-- EXERCISE DESCRIPTION --
Write out again the entries from the first line to the line that includes "w).result = s.result := rfl", keeping both of those lines.

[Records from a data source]
══════

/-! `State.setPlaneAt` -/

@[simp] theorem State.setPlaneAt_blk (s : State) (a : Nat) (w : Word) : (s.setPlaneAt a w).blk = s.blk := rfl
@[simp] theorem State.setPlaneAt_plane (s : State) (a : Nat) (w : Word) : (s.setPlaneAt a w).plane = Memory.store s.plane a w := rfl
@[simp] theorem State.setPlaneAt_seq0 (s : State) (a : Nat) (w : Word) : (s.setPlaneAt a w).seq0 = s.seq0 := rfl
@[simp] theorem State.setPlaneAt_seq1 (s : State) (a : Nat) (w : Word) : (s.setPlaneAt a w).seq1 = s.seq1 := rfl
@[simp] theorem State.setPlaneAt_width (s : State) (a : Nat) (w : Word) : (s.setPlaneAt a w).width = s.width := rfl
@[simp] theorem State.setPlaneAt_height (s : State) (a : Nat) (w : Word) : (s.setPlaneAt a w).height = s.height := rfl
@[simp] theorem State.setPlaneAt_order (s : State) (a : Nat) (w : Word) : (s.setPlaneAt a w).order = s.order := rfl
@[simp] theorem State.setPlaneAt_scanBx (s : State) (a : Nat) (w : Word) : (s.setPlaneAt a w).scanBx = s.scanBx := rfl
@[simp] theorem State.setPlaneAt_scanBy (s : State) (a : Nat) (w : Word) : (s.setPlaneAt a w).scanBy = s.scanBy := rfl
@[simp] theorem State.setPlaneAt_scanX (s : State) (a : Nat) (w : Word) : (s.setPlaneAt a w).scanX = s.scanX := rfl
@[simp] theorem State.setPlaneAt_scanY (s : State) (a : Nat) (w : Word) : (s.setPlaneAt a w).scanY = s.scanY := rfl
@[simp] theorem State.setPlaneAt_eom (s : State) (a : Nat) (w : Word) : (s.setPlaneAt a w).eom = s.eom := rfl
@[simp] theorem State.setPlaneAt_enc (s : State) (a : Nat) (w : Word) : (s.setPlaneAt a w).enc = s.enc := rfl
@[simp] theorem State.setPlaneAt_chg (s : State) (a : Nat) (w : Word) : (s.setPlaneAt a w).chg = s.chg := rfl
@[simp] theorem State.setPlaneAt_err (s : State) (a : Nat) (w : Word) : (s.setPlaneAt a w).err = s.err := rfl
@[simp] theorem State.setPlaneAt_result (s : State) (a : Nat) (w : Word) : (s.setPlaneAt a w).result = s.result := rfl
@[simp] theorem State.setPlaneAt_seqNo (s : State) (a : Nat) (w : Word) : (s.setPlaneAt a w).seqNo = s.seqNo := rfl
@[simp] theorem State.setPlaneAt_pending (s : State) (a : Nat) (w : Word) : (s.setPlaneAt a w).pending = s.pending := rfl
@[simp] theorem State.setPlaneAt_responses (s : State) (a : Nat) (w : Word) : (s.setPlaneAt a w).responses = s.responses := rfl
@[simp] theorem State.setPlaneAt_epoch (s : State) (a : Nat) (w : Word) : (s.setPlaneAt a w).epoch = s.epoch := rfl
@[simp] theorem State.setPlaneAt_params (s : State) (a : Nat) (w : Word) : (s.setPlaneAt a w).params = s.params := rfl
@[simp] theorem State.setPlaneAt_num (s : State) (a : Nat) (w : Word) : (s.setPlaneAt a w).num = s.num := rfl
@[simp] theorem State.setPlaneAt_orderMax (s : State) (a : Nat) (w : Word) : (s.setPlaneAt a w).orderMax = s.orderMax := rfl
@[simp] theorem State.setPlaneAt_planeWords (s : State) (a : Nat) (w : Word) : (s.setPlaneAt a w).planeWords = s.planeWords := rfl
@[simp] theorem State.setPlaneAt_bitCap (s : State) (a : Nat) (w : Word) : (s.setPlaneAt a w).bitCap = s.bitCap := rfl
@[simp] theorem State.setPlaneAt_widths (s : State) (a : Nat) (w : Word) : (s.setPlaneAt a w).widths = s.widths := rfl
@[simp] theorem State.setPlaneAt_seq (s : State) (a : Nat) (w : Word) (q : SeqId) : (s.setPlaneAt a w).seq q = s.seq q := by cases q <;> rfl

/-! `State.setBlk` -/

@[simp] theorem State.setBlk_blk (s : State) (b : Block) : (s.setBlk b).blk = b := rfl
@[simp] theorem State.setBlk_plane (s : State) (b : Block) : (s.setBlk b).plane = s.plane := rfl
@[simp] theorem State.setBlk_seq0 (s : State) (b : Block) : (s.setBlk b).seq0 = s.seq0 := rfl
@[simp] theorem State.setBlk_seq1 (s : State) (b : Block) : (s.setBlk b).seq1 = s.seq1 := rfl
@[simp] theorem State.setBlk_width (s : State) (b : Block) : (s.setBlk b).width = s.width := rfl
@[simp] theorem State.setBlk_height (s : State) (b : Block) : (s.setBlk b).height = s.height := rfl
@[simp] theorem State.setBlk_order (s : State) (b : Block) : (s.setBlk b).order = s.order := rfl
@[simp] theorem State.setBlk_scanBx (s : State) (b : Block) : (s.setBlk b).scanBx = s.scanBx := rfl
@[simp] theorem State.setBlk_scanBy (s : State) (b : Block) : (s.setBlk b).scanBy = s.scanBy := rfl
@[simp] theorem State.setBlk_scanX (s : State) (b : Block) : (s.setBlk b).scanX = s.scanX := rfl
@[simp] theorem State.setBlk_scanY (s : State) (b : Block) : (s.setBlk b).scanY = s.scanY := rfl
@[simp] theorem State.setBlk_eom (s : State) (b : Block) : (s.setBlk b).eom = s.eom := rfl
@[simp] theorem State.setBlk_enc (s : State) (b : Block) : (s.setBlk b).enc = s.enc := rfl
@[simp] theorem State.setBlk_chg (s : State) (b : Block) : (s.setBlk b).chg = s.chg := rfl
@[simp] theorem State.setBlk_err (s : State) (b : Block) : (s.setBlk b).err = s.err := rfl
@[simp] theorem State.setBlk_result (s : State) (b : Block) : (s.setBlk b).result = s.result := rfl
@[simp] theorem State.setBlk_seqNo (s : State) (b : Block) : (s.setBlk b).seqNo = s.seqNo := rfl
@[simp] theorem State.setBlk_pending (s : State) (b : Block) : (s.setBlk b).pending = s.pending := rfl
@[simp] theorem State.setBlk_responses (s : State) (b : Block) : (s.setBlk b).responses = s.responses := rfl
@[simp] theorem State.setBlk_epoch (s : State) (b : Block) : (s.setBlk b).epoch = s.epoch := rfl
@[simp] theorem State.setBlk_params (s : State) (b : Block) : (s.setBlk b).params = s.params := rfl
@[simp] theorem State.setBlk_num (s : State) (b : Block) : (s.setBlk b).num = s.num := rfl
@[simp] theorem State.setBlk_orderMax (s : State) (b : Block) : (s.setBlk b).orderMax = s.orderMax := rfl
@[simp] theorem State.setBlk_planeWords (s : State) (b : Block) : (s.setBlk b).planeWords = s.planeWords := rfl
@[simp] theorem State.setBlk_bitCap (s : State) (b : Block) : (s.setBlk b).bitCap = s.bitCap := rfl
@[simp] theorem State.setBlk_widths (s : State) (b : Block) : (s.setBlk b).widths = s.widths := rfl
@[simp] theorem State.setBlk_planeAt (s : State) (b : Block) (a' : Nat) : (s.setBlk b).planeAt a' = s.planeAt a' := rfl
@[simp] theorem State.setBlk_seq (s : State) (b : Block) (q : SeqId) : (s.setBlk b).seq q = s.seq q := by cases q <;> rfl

══════

-- SOLUTION --
/-! `State.setPlaneAt` -/

@[simp] theorem State.setPlaneAt_blk (s : State) (a : Nat) (w : Word) : (s.setPlaneAt a w).blk = s.blk := rfl
@[simp] theorem State.setPlaneAt_plane (s : State) (a : Nat) (w : Word) : (s.setPlaneAt a w).plane = Memory.store s.plane a w := rfl
@[simp] theorem State.setPlaneAt_seq0 (s : State) (a : Nat) (w : Word) : (s.setPlaneAt a w).seq0 = s.seq0 := rfl
@[simp] theorem State.setPlaneAt_seq1 (s : State) (a : Nat) (w : Word) : (s.setPlaneAt a w).seq1 = s.seq1 := rfl
@[simp] theorem State.setPlaneAt_width (s : State) (a : Nat) (w : Word) : (s.setPlaneAt a w).width = s.width := rfl
@[simp] theorem State.setPlaneAt_height (s : State) (a : Nat) (w : Word) : (s.setPlaneAt a w).height = s.height := rfl
@[simp] theorem State.setPlaneAt_order (s : State) (a : Nat) (w : Word) : (s.setPlaneAt a w).order = s.order := rfl
@[simp] theorem State.setPlaneAt_scanBx (s : State) (a : Nat) (w : Word) : (s.setPlaneAt a w).scanBx = s.scanBx := rfl
@[simp] theorem State.setPlaneAt_scanBy (s : State) (a : Nat) (w : Word) : (s.setPlaneAt a w).scanBy = s.scanBy := rfl
@[simp] theorem State.setPlaneAt_scanX (s : State) (a : Nat) (w : Word) : (s.setPlaneAt a w).scanX = s.scanX := rfl
@[simp] theorem State.setPlaneAt_scanY (s : State) (a : Nat) (w : Word) : (s.setPlaneAt a w).scanY = s.scanY := rfl
@[simp] theorem State.setPlaneAt_eom (s : State) (a : Nat) (w : Word) : (s.setPlaneAt a w).eom = s.eom := rfl
@[simp] theorem State.setPlaneAt_enc (s : State) (a : Nat) (w : Word) : (s.setPlaneAt a w).enc = s.enc := rfl
@[simp] theorem State.setPlaneAt_chg (s : State) (a : Nat) (w : Word) : (s.setPlaneAt a w).chg = s.chg := rfl
@[simp] theorem State.setPlaneAt_err (s : State) (a : Nat) (w : Word) : (s.setPlaneAt a w).err = s.err := rfl
@[simp] theorem State.setPlaneAt_result (s : State) (a : Nat) (w : Word) : (s.setPlaneAt a w).result = s.result := rfl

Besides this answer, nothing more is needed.